Israel Lipski under the bed

Lipski was tried and sentenced to death, but the trial was dogged with controversy, with claims of anti-Semitism levelled at the Judge and Jury. The then Home Secretary, Henry Matthews, showed apathy towards Lipski’s plight and he was duly hanged at Newgate Prison Yard on the morning of August 21st 1887.

So, was Lipski innocent? Reproduced below is an account of the trial taken from the Southland Times in October 1887 and the reader can decide for themselves.
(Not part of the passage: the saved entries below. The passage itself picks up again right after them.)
/-! ### TCLM -/

theorem tileAt_modTile (s : State) (c n m : Nat) (f : Tile → Tile) :
    tileAt (modTile s c n f) c m = if m = n then f (tileAt s c n) else tileAt s c m := by
  simp only [tileAt, modTile, coreAt_modCore, if_true, tget_tset]

theorem tileAt_modGroup (s : State) (c n : Nat) (f : Group → Group) (d m : Nat) : tileAt (modGroup s c n f) d m = tileAt s d m := by
  unfold modGroup
  split
  · simp only [tileAt, coreAt_setGroup]; split <;> simp_all
  · rfl

theorem groupAt_modTile (s : State) (c n d m : Nat) (f : Tile → Tile) : groupAt (modTile s c n f) d m = groupAt s d m := by
  simp only [groupAt, modTile, coreAt_modCore]; split <;> simp_all

/-- Claiming slots, or giving them back. -/
theorem claimTiles_spec (c : Nat) (o : Option (Nat × Nat)) (ns : List Nat) (s : State) :
    let u := ns.foldl (fun s n => modTile s c n fun t => { t with claim := o }) s
    (∀ n, tileAt u c n = if n ∈ ns then { tileAt s c n with claim := o } else tileAt s c n)
    ∧ (∀ d n, groupAt u d n = groupAt s d n) ∧ ∀ i, i ≠ c → coreAt u i = coreAt s i := by
  induction ns generalizing s with
  | nil => exact ⟨by simp, fun _ _ => rfl, fun _ _ => rfl⟩
  | cons a r ih =>
    obtain ⟨h1, h2, h3⟩ := ih (modTile s c a fun t => { t with claim := o })
    refine ⟨fun n => ?_, fun d n => (h2 d n).trans (groupAt_modTile ..), fun i hi => (h3 i hi).trans (by simp [modTile, hi])⟩
    rw [List.foldl_cons, h1 n]
    simp only [tileAt_modTile]
    by_cases e : n = a <;> by_cases e2 : n ∈ r <;> simp [e, e2]

/-- R426, R427: a TCLM that acts takes all its slots where all are free, and says so in its predicate. -/
theorem actClaim_spec (s : State) (c : Nat) (e : Claim) :
    let free := e.names.all fun n => (tileAt s c n).claim.isNone && !(tileAt s c n).clearing
    let u := actClaim s c e
    (∀ n, tileAt u c n = if free = true ∧ n ∈ e.names then { tileAt s c n with claim := some e.owner } else tileAt s c n)
    ∧ (∀ n, groupAt u c n = (groupAt s c n).map fun g =>
      if n = e.slot ∧ g.gid = e.gid then setPred g e.pred e.lanes (allMask free) 0 else g)
    ∧ ∀ i, i ≠ c → coreAt u i = coreAt s i := by
  intro free u
  generalize hf : free = b
  obtain ⟨h1, h2, h3⟩ := claimTiles_spec c (some e.owner) e.names s
  have hu : u = modCore (modGroup (if b then e.names.foldl (fun s n => modTile s c n fun t => { t with claim := some e.owner }) s else s) c e.slot
      fun g => if g.gid = e.gid then setPred g e.pred e.lanes (allMask b) 0 else g) c
      fun x => { x with claims := x.claims ++ [{ e with won := b }] } := by rw [← hf]; rfl
  generalize hv : (if b then e.names.foldl (fun s n => modTile s c n fun t => { t with claim := some e.owner }) s else s) = v at hu
  have v1 : ∀ n, tileAt v c n = if b = true ∧ n ∈ e.names then { tileAt s c n with claim := some e.owner } else tileAt s c n := by
    intro n; rw [← hv]; cases b
    · simp
    · simpa using h1 n
  have v2 : ∀ n, groupAt v c n = groupAt s c n := by
    intro n; rw [← hv]; cases b
    · rfl
    · exact h2 c n
  have v3 : ∀ i, i ≠ c → coreAt v i = coreAt s i := by
    intro i hi; rw [← hv]; cases b
    · rfl
    · exact h3 i hi
  have w1 : ∀ n, tileAt (modGroup v c e.slot fun g => if g.gid = e.gid then setPred g e.pred e.lanes (allMask b) 0 else g) c n = tileAt v c n :=
    fun n => tileAt_modGroup ..
  have w2 := fun n => groupAt_modGroup v c e.slot c n fun g => if g.gid = e.gid then setPred g e.pred e.lanes (allMask b) 0 else g
  have w3 : ∀ i, i ≠ c → coreAt (modGroup v c e.slot fun g => if g.gid = e.gid then setPred g e.pred e.lanes (allMask b) 0 else g) i
      = coreAt v i := by
    intro i hi; unfold modGroup; split
    · simp [coreAt_setGroup, hi]
    · rfl
  generalize (modGroup v c e.slot fun g => if g.gid = e.gid then setPred g e.pred e.lanes (allMask b) 0 else g) = w at *
  refine ⟨fun n => ?_, fun n => ?_, fun i hi => ?_⟩
  · rw [← v1 n, ← w1 n, hu]; simp [tileAt]
  · have : groupAt u c n = groupAt w c n := by rw [hu]; simp [groupAt]
    rw [this, w2 n, v2 e.slot, v2 n]
    by_cases e1 : n = e.slot
    · subst e1; simp
    · simp [e1]
  · rw [hu, ← v3 i hi, ← w3 i hi]; simp [hi]

/-- R427: a TCLM for which no higher quarter claimed in the same cycle. -/
theorem addClaim_spec (s : State) (c : Nat) (e : Claim)
    (h : (coreAt s c).claimCycle = podClock s (podOf c) → ∀ f, f ∈ (coreAt s c).claims → f.quarter ≤ e.quarter) :
    let free := e.names.all fun n => (tileAt s c n).claim.isNone && !(tileAt s c n).clearing
    let u := addClaim s c e
    (∀ n, tileAt u c n = if free = true ∧ n ∈ e.names then { tileAt s c n with claim := some e.owner } else tileAt s c n)
    ∧ (∀ n, groupAt u c n = (groupAt s c n).map fun g =>
      if n = e.slot ∧ g.gid = e.gid then setPred g e.pred e.lanes (allMask free) 0 else g)
    ∧ ∀ i, i ≠ c → coreAt u i = coreAt s i := by
  have hl : (if (coreAt s c).claimCycle = podClock s (podOf c) then (coreAt s c).claims else []).filter
      (fun f => decide (e.quarter < f.quarter)) = [] := by
    rw [List.filter_eq_nil_iff]
    intro f hf
    by_cases h2 : (coreAt s c).claimCycle = podClock s (podOf c)
    · rw [if_pos h2] at hf
      have := h h2 f hf
      simp; omega
    · rw [if_neg h2] at hf; cases hf
  have hu : ∃ t : State, addClaim s c e = actClaim t c e ∧ (∀ n, tileAt t c n = tileAt s c n) ∧ (∀ n, groupAt t c n = groupAt s c n)
      ∧ ∀ i, i ≠ c → coreAt t i = coreAt s i := by
    refine ⟨_, by simp only [addClaim]; rw [hl]; rfl, fun n => ?_, fun n => ?_, fun i hi => ?_⟩
    · simp [tileAt]
    · simp [groupAt]
    · simp [hi]
  obtain ⟨t, ht, t1, t2, t3⟩ := hu
  obtain ⟨a1, a2, a3⟩ := actClaim_spec t c e
  simp only [t1, t2] at a1 a2
  intro free u
  rw [show u = actClaim t c e from ht]
  exact ⟨a1, a2, fun i hi => (a3 i hi).trans (t3 i hi)⟩

end Sys2Proof.Machine
end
“The prisoner and his victim (a young married woman named Miriam Angel) lived in the same house in Batty Street, Whitechapel, Lipski occupying a top back room, where he carried on the trade of a manufacturer of walking sticks, having a man and a boy as his assistants. On the morning of the 28th of June the husband of Miriam Angel rose at six, and went to work, leaving his wife in bed. At seven o’clock Lipski let into the house the boy who worked for him, and then went out himself to make some purchases. Among these was an ounce of nitric acid or aqua Fortis, which he procured from an oilman in Backchurch Lane. About nine o’clock Lipski asked his landlady to fetch him some coffee, it was duly brought but Lipski was not in his room, and on the landlady calling upstairs to him the boy replied that his master was not there. The theory of the prosecution was that just about this time Lipski had entered the room where Miriam Angel was in bed.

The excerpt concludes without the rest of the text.